Because in my case, I think it makes impossible to setup few special ip route that i have on the Debians.
For example i can't reach from the USA another site in UK though the VPN stream, even if I can reach this "other site in UK" from the VPN server itself :)

This other site in UK is :
-> On a different subnet than the main UK site which host the VPN server;
-> So on an different subnet than the virtual interface ip address related to the UK HUB on the virtual switch;
-> Well accessible by the debian VPN server itself through the locally configured route for this special subnet.

I think that the Server "Debian SoftEther VPNServer", as it can't reach the virtual router ip interface related to UK HUB ( which doesn't exist as an ifconfig command shows ), can't route back the traffic which come from a different subnet that its eth0 card and thus its virtual interface on its virtual switches (UK HUB).

Regards,

NB : I have deleted the 2 last post on the same subjects, as I have improved and thus reduced the explanations.
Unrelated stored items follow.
-- ==== Sys2Proof/Certificates/Slice0/Obligations.lean ====
section
/-! DEFINITION. The statements about the module, one definition each. They quantify over every state, also over states that no
run reaches; a statement that equates the next state with an update of the present one says that all else is unchanged. -/

open Sys2Proof Sys2Proof.Machine

/-- A step runs the command at the front of the queue on the state with the rest of the queue (06_fiard_bundles.md,
98_reader.md). -/
def Obligations.StepRunsFrontCommand : Prop :=
  ∀ (s : State) (c : Instr) (rest : List Instr),
    step { s with pending := c :: rest } = exec c { s with pending := rest }

/-- With no command waiting a step is one TCLK cycle: the GTB accumulator gains the rate word, modulo 2^96
(01_module.mdR38). -/
def Obligations.EmptyQueueRunsOneClock : Prop :=
  ∀ s : State, s.pending = [] →
    ∃ t, step s = .next t ∧
      (s.power.alwaysOn = true → t.time.gtb = s.time.gtb + s.time.rate) ∧ (s.power.alwaysOn = false → t = s)

/-- What each operand specifier of a C-slot instruction reads and what a write through it does; codes 0x30 to 0x3F are
reserved (R184). -/
def Obligations.SpecifiersReadAndWriteRegisters : Prop :=
  (∀ (q : Core) (r : BitVec 6) (v : DWord),
    (r.toNat < 0x20 → q.readSpec r = q.sreg r.toNat ∧
      q.applyAct (specWrite r v) = { q with s := smapSet 0 q.s r.toNat v }) ∧
    (r.toNat = 0x20 → q.readSpec r = 1 ∧ q.applyAct (specWrite r v) = q) ∧
    (0x20 < r.toNat → r.toNat < 0x28 → q.readSpec r = (if smapGet false q.p (r.toNat - 0x20) then 1 else 0) ∧
      q.applyAct (specWrite r v) = { q with p := smapSet false q.p (r.toNat - 0x20) (v.getLsbD 0) }) ∧
    (0x28 ≤ r.toNat → r.toNat < 0x2C → q.readSpec r = (q.mreg (r.toNat - 0x28)).bits ∧
      ∃ m : MaxReg, m.mag.toNat = min (v.toNat % 2 ^ 31) 0x7F7F_FFFF ∧ m.nf = v.getLsbD 32 ∧
        q.applyAct (specWrite r v) = { q with m := smapSet .zero q.m (r.toNat - 0x28) m }) ∧
    (0x2C ≤ r.toNat → r.toNat < 0x30 → q.readSpec r = BitVec.ofInt 64 (q.anchor (r.toNat - 0x2C)) ∧
      q.applyAct (specWrite r v) =
        { q with an := smapSet 0 q.an (r.toNat - 0x2C) (max (-512) (min 511 v.toInt)) })) ∧
  (∀ (s : State) (pt : Pt) (c : LCore) (k : Nat) (rd : BitVec 6) (h : Bool) (imm : BitVec 41),
    IssuesAt s pt c k → 0x30 ≤ rd.toNat → exec (.li pt c rd h imm) s = .next (s.illegalAt pt c k 0 0))

/-- ADD, SUB, AND, OR, XOR, SHL, SHR, SHR.A and MUL write their 64-bit result to rd at the end of latency 1 (MUL: 3);
nothing else changes (R207). -/
def Obligations.AluWritesDestination : Prop :=
  ∀ (s : State) (pt : Pt) (c : LCore) (k : Nat) (rd ra : BitVec 6) (src : Src2),
    IssuesAt s pt c k → rd.toNat < 0x30 → ra.toNat < 0x30 → src2Ok src = true →
    let a := (s.core k).readSpec ra
    let b := match src with
      | .reg r => (s.core k).readSpec r
      | .imm v => v.signExtend 64
    let sh := b.toNat % 64
    exec (.add pt c rd ra src) s = .next (s.owingReg pt k 1 rd (a + b)) ∧
    exec (.sub pt c rd ra src) s = .next (s.owingReg pt k 1 rd (a - b)) ∧
    exec (.and pt c rd ra src) s = .next (s.owingReg pt k 1 rd (a &&& b)) ∧
    exec (.or pt c rd ra src) s = .next (s.owingReg pt k 1 rd (a ||| b)) ∧
    exec (.xor pt c rd ra src) s = .next (s.owingReg pt k 1 rd (a ^^^ b)) ∧
    exec (.shl pt c rd ra src) s = .next (s.owingReg pt k 1 rd (a <<< sh)) ∧
    exec (.shr pt c rd ra src) s = .next (s.owingReg pt k 1 rd (a >>> sh)) ∧
    exec (.shrA pt c rd ra src) s = .next (s.owingReg pt k 1 rd (a.sshiftRight sh)) ∧
    exec (.mul pt c rd ra src) s = .next (s.owingReg pt k 3 rd (a * b))

/-- LI, CMP, STEPR, SEEDR, HBEAT and NOP: what each writes, and that nothing else changes (R208, R209). -/
def Obligations.ConstantsPredicatesAndStepRegisters : Prop :=
  ∀ (s : State) (pt : Pt) (c : LCore) (k : Nat) (rd ra : BitVec 6) (src : Src2) (pd : BitVec 3)
    (imm : BitVec 41) (progress : BitVec 16),
    IssuesAt s pt c k → rd.toNat < 0x30 → ra.toNat < 0x30 → src2Ok src = true →
    let q := s.core k
    let cyc := (s.part pt.toNat).cyc
    let a := q.readSpec ra
    let b := match src with
      | .reg r => q.readSpec r
      | .imm v => v.signExtend 64
    let cmp := fun (cond : BitVec 3) (v : Bool) =>
      exec (.cmp pt c pd cond ra src) s = .next (s.owing k cyc 1 (.pred pd.toNat v))
    exec (.nop pt c) s = .next s ∧
    exec (.li pt c rd false imm) s = .next (s.owingReg pt k 1 rd (imm.signExtend 64)) ∧
    exec (.li pt c rd true imm) s =
      .next (s.owingReg pt k 1 rd (imm.extractLsb' 0 32 ++ (q.readSpec rd).extractLsb' 0 32)) ∧
    cmp 0 (a == b) ∧ cmp 1 (a != b) ∧ cmp 2 (decide (a.toInt < b.toInt)) ∧ cmp 3 (decide (a.toInt ≤ b.toInt)) ∧
    cmp 4 (decide (a.toInt > b.toInt)) ∧ cmp 5 (decide (a.toInt ≥ b.toInt)) ∧ cmp 6 (decide (a.toNat < b.toNat)) ∧
    cmp 7 (decide (a.toNat ≥ b.toNat)) ∧
    exec (.steprR pt c rd) s = .next (s.owingReg pt k 1 rd (q.step.zeroExtend 64)) ∧
    exec (.steprW pt c ra) s = .next (s.owing k cyc 1 (.step (a.extractLsb' 0 32))) ∧
    exec (.steprInc pt c) s = .next (s.owing k cyc 1 (.step (q.step + 1))) ∧
    exec (.seedrR pt c rd) s = .next (s.owingReg pt k 1 rd q.seed) ∧
    exec (.seedrW pt c ra) s = .next (s.owing k cyc 1 (.seed a)) ∧
    exec (.hbeat pt c progress) s = .next (s.setCore k { q with lastBeat := s.now, progress := progress })

/-- ANC owes the anchor formed from two running maxima at latency 2; GTBR owes rd a view of the GTB that lags by 0 to 16
ns (06_fiard_bundles.mdR214, 03_anchored_sums.mdR110, 01_module.mdR45). -/
def Obligations.AnchorAndTimeReads : Prop :=
  ∀ (s : State) (pt : Pt) (c : LCore) (k : Nat) (rd : BitVec 6) (a mx my : BitVec 2) (delta : BitVec 4),
    IssuesAt s pt c k →
    exec (.anc pt c a mx my delta) s = .next (s.owing k ((s.part pt.toNat).cyc + 1) 1 (.anchor a.toNat
      (max (-512) (min 511 (magExponent ((s.core k).mreg mx.toNat).mag + magExponent ((s.core k).mreg my.toNat).mag + 1 +
        delta.toInt))))) ∧
    (rd.toNat < 0x30 → ∃ lag : Nat, lag ≤ 16 ∧
      exec (.gtbr pt c rd) s =
        .next ({ s with free := s.free + 1 }.owingReg pt k 1 rd (BitVec.ofNat 64 (s.now - lag))))

/-- BRP, LOOP, TILE, HALT and TRAP: where the sequencer goes, when the next bundle issues, and which operands are illegal
(06_fiard_bundles.mdR194, 06_fiard_bundles.mdR199, 06_fiard_bundles.mdR210, 06_fiard_bundles.mdR211). -/
def Obligations.ControlFlowMovesTheSequencer : Prop :=
  ∀ (s : State) (pt : Pt) (c : LCore) (k : Nat), IssuesAt s pt c k →
    let q := s.core k
    let cyc := (s.part pt.toNat).cyc
    (∀ (p : BitVec 3) (inv : Bool) (off : BitVec 20),
      let t := (q.pc : Int) + off.toInt
      let inside := (q.loops = [] → 0 ≤ t ∧ t < q.progLen) ∧ (∀ f ∈ q.loops.head?, (f.start : Int) ≤ t ∧ t ≤ f.last)
      let pv := p = 0 ∨ smapGet false q.p p.toNat = true
      (inside → (pv ↔ inv = false) →
        exec (.brp pt c p inv off) s = .next (s.setCore k { q with pc := t.toNat, nextAt := cyc + 3, inBrp := true })) ∧
      (inside → ¬(pv ↔ inv = false) →
        exec (.brp pt c p inv off) s = .next (s.setCore k { q with pc := q.pc + 1, nextAt := cyc + 3, inBrp := true })) ∧
      (¬inside → exec (.brp pt c p inv off) s = .next (s.illegalAt pt c k 0 0))) ∧
    (∀ (len : BitVec 16) (n : BitVec 31), 1 ≤ len.toNat → len.toNat ≤ 8191 → q.loops.length < 4 →
      (n = 0 → exec (.loop pt c len (.imm n)) s =
        .next (s.setCore k { q with pc := q.pc + 1 + len.toNat, nextAt := cyc + 1, inBrp := false })) ∧
      (n ≠ 0 → exec (.loop pt c len (.imm n)) s =
        .next (s.setCore k { q with pc := q.pc + 1, nextAt := cyc + 1, inBrp := false,
                                    loops := ⟨q.pc + 1, q.pc + len.toNat, n.toNat⟩ :: q.loops }))) ∧
    (∀ (len : BitVec 16) (r : BitVec 6), r.toNat < 0x30 → 1 ≤ len.toNat → len.toNat ≤ 8191 → q.loops.length < 4 →
      let n := (q.readSpec r).toNat
      (n = 0 → exec (.loop pt c len (.reg r)) s =
        .next (s.setCore k { q with pc := q.pc + 1 + len.toNat, nextAt := cyc + 1, inBrp := false })) ∧
      (0 < n → n < 2 ^ 32 → exec (.loop pt c len (.reg r)) s =
        .next (s.setCore k { q with pc := q.pc + 1, nextAt := cyc + 1, inBrp := false,
                                    loops := ⟨q.pc + 1, q.pc + len.toNat, n⟩ :: q.loops })) ∧
      (2 ^ 32 ≤ n → exec (.loop pt c len (.reg r)) s = .next (s.illegalAt pt c k 0 0))) ∧
    (∀ count : LoopCount, exec (.loop pt c 0 count) s = .next (s.illegalAt pt c k 0 0)) ∧
    (∀ budget : BitVec 17,
      (budget.toNat ≤ 100000 → exec (.tile pt c budget) s =
        .next (s.setCore k { q with pc := q.pc + 1, nextAt := cyc + 1,
                                    seq := .settling false (if budget = 0 then 20000 else budget.toNat) q.pc })) ∧
      (100000 < budget.toNat → exec (.tile pt c budget) s = .next (s.illegalAt pt c k 0 0))) ∧
    exec (.halt pt c) s = .next (s.setCore k { q with pc := q.pc + 1, nextAt := cyc + 1, seq := .settling true 0 q.pc }) ∧
    (∀ code : Byte, exec (.trap pt c code) s =
      .next (s.raise pt.toNat c.toNat k ⟨0x02, code.toNat, 0, q.pc, 0⟩))

/-- At a cycle's end the later-issued of two writes to a register holds, and a running maximum is cleared, then written,
then updated (R186, R81). -/
def Obligations.EffectsTakePlaceAtCycleEnd : Prop :=
  ∀ (q : Core) (cyc d e f i j : Nat) (u v : DWord) (x y : MaxReg), smapSorted q.s = true → smapSorted q.m = true →
    (d ≤ cyc → e ≤ cyc →
      (({ q with writes := [⟨d, 1, .sreg i u⟩, ⟨e, 1, .sreg i v⟩] }).endCycle cyc).1.sreg i = v) ∧
    (d ≤ cyc → e ≤ cyc → i ≠ j →
      (({ q with writes := [⟨d, 1, .sreg i u⟩, ⟨e, 1, .sreg j v⟩] }).endCycle cyc).1.sreg i = u) ∧
    (cyc < d →
      (({ q with writes := [⟨d, 1, .sreg i u⟩] }).endCycle cyc).1.sreg i = q.sreg i ∧
      (({ q with writes := [⟨d, 1, .sreg i u⟩] }).endCycle cyc).1.writes = [⟨d, 1, .sreg i u⟩]) ∧
    (d ≤ cyc → e ≤ cyc → f ≤ cyc → ∀ ws, ws.Perm [⟨d, 0, .mclear i⟩, ⟨e, 1, .mreg i x⟩, ⟨f, 2, .mjoin i y⟩] →
      (({ q with writes := ws }).endCycle cyc).1.mreg i = x.join y) ∧
    (d ≤ cyc → f ≤ cyc → ∀ ws, ws.Perm [⟨d, 0, .mclear i⟩, ⟨f, 2, .mjoin i y⟩] →
      (({ q with writes := ws }).endCycle cyc).1.mreg i = MaxReg.zero.join y)

/-- A due bundle of a partition none of whose due bundles waits or holds issues all its slots, or faults with none of
their effects (06_fiard_bundles.mdR181, 06_fiard_bundles.mdR182, 06_fiard_bundles.mdR193, 06_fiard_bundles.mdR213,
08_freeze_and_schedule.mdR282, 08_freeze_and_schedule.mdR298). -/
def Obligations.BundleIssuesAllSlotsOrNone : Prop :=
  (∀ (s : State) (pt : Pt) (c : LCore) (k : Nat), IssuesAt s pt c k → (s.core k).nextAt ≤ (s.part pt.toNat).cyc →
    (∀ e ∈ s.coresOf pt.toNat, assess s ⟨pt.toNat, e.1, e.2⟩ = ([], false)) →
    let q := s.core k
    let r : CoreRef := ⟨pt.toNat, c.toNat, k⟩
    let b := q.bundle q.pc
    let res := runSlots b (s.issued r) r
    let loops := slotLoops (slotOf b 255 192 56)
    let broken := if lendOk q (b.getLsbD 250) loops = true then [] else [(⟨0x01, 0, 0, q.pc, 0⟩ : FaultInfo)]
    let moved := res.st.updCore k fun x => x.moveOn q.pc (s.part pt.toNat).cyc (b.getLsbD 250) loops
    ((q.progLen ≤ q.pc ∨ b.getLsbD 249 = true ∨ b.getLsbD 248 = true) →
      exec (.bundleIssue pt c) s = .next (raiseOthers s r (s.raise pt.toNat c.toNat k ⟨0x01, 0, 7, q.pc, 0⟩))) ∧
    (q.pc < q.progLen → b.getLsbD 249 = false → b.getLsbD 248 = false → res.waits = [] → res.hold = false →
      (broken ++ res.faults = [] → res.late = [] → exec (.bundleIssue pt c) s = .next moved) ∧
      (broken ++ res.faults = [] → res.late ≠ [] →
        exec (.bundleIssue pt c) s = .next (raiseOthers s r (moved.raiseAll r res.late))) ∧
      (broken ++ res.faults ≠ [] → exec (.bundleIssue pt c) s =
        .next (raiseOthers s r ((s.issued r).raiseAll r (res.late ++ (broken ++ res.faults))))))) ∧
  (∀ (s : State) (pt : Pt) (c : LCore) (k : Nat), IssuesAt s pt c k → s.coresOf pt.toNat = [(c.toNat, k)] →
    let q := s.core k
    q.nextAt ≤ (s.part pt.toNat).cyc → q.pc < q.progLen → (q.bundle q.pc).toNat < 2 ^ 248 → q.loops = [] →
    (∀ a ∈ [0, 1, 2, 3], (q.array a).dq = []) →
    exec (.bundleIssue pt c) s = .next ((s.issued ⟨pt.toNat, c.toNat, k⟩).setCore k
      { q with pc := q.pc + 1, loops := [], nextAt := (s.part pt.toNat).cyc + 1, inBrp := false })) ∧
  (∀ (s : State) (pt : Pt) (c : LCore) (k : Nat), IssuesAt s pt c k → (s.core k).nextAt ≤ (s.part pt.toNat).cyc →
    (∀ e ∈ s.coresOf pt.toNat, ∀ g j, 0 < g → 0 < j → Need.xbar g j ∉ (assess s ⟨pt.toNat, e.1, e.2⟩).1) →
    ((∃ e ∈ s.coresOf pt.toNat, (assess s ⟨pt.toNat, e.1, e.2⟩).1 ≠ []) →
      ∃ p, exec (.bundleIssue pt c) s = .next { s with parts := p }) ∧
    ((∀ e ∈ s.coresOf pt.toNat, (assess s ⟨pt.toNat, e.1, e.2⟩).1 = []) →
      (∃ e ∈ s.coresOf pt.toNat, (assess s ⟨pt.toNat, e.1, e.2⟩).2 = true) →
      exec (.bundleIssue pt c) s = .next (s.setPart pt.toNat { s.part pt.toNat with holdNow := true, rested := true })))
I sincerly apologize if somebody started to read/answer them.

inten
Posts: 370
Joined: Fri Oct 18, 2013 8:15 am
Location: All around the world
Contact:

Re: About real virtual interfaces on a Debian with VPNServer

Post by inten » Tue Dec 10, 2013 2:03 am

Hi.

As you may know there are two ways to connect networks:

1. L2 Bridge http://www.softether.org/4-docs/1-manua ... L2_Bridge)
2. L3 Routing http://www.softether.org/4-docs/1-manua ... P_Routing)

Why did you choose L3?

And, yes, this is normal you do not see any virtual interfaces with L3. You can see TAP interface if you switch to L2 scheme.

Usually inaccessibility of several network segments is restricted to the routing process. Would you mind attaching a simple drawing to understand what exactly does not work in your case?
When you don't like the answer, change the question.
Cheers,
Team.

VPNHPanel.com
This account is not associated to SoftEther project.

jerume
Posts: 11
Joined: Fri Dec 06, 2013 12:05 pm

Re: About real virtual interfaces on a Debian with VPNServer

Post by jerume » Tue Dec 10, 2013 3:10 am

Hello,

Thank you for the answer. So this is normal :)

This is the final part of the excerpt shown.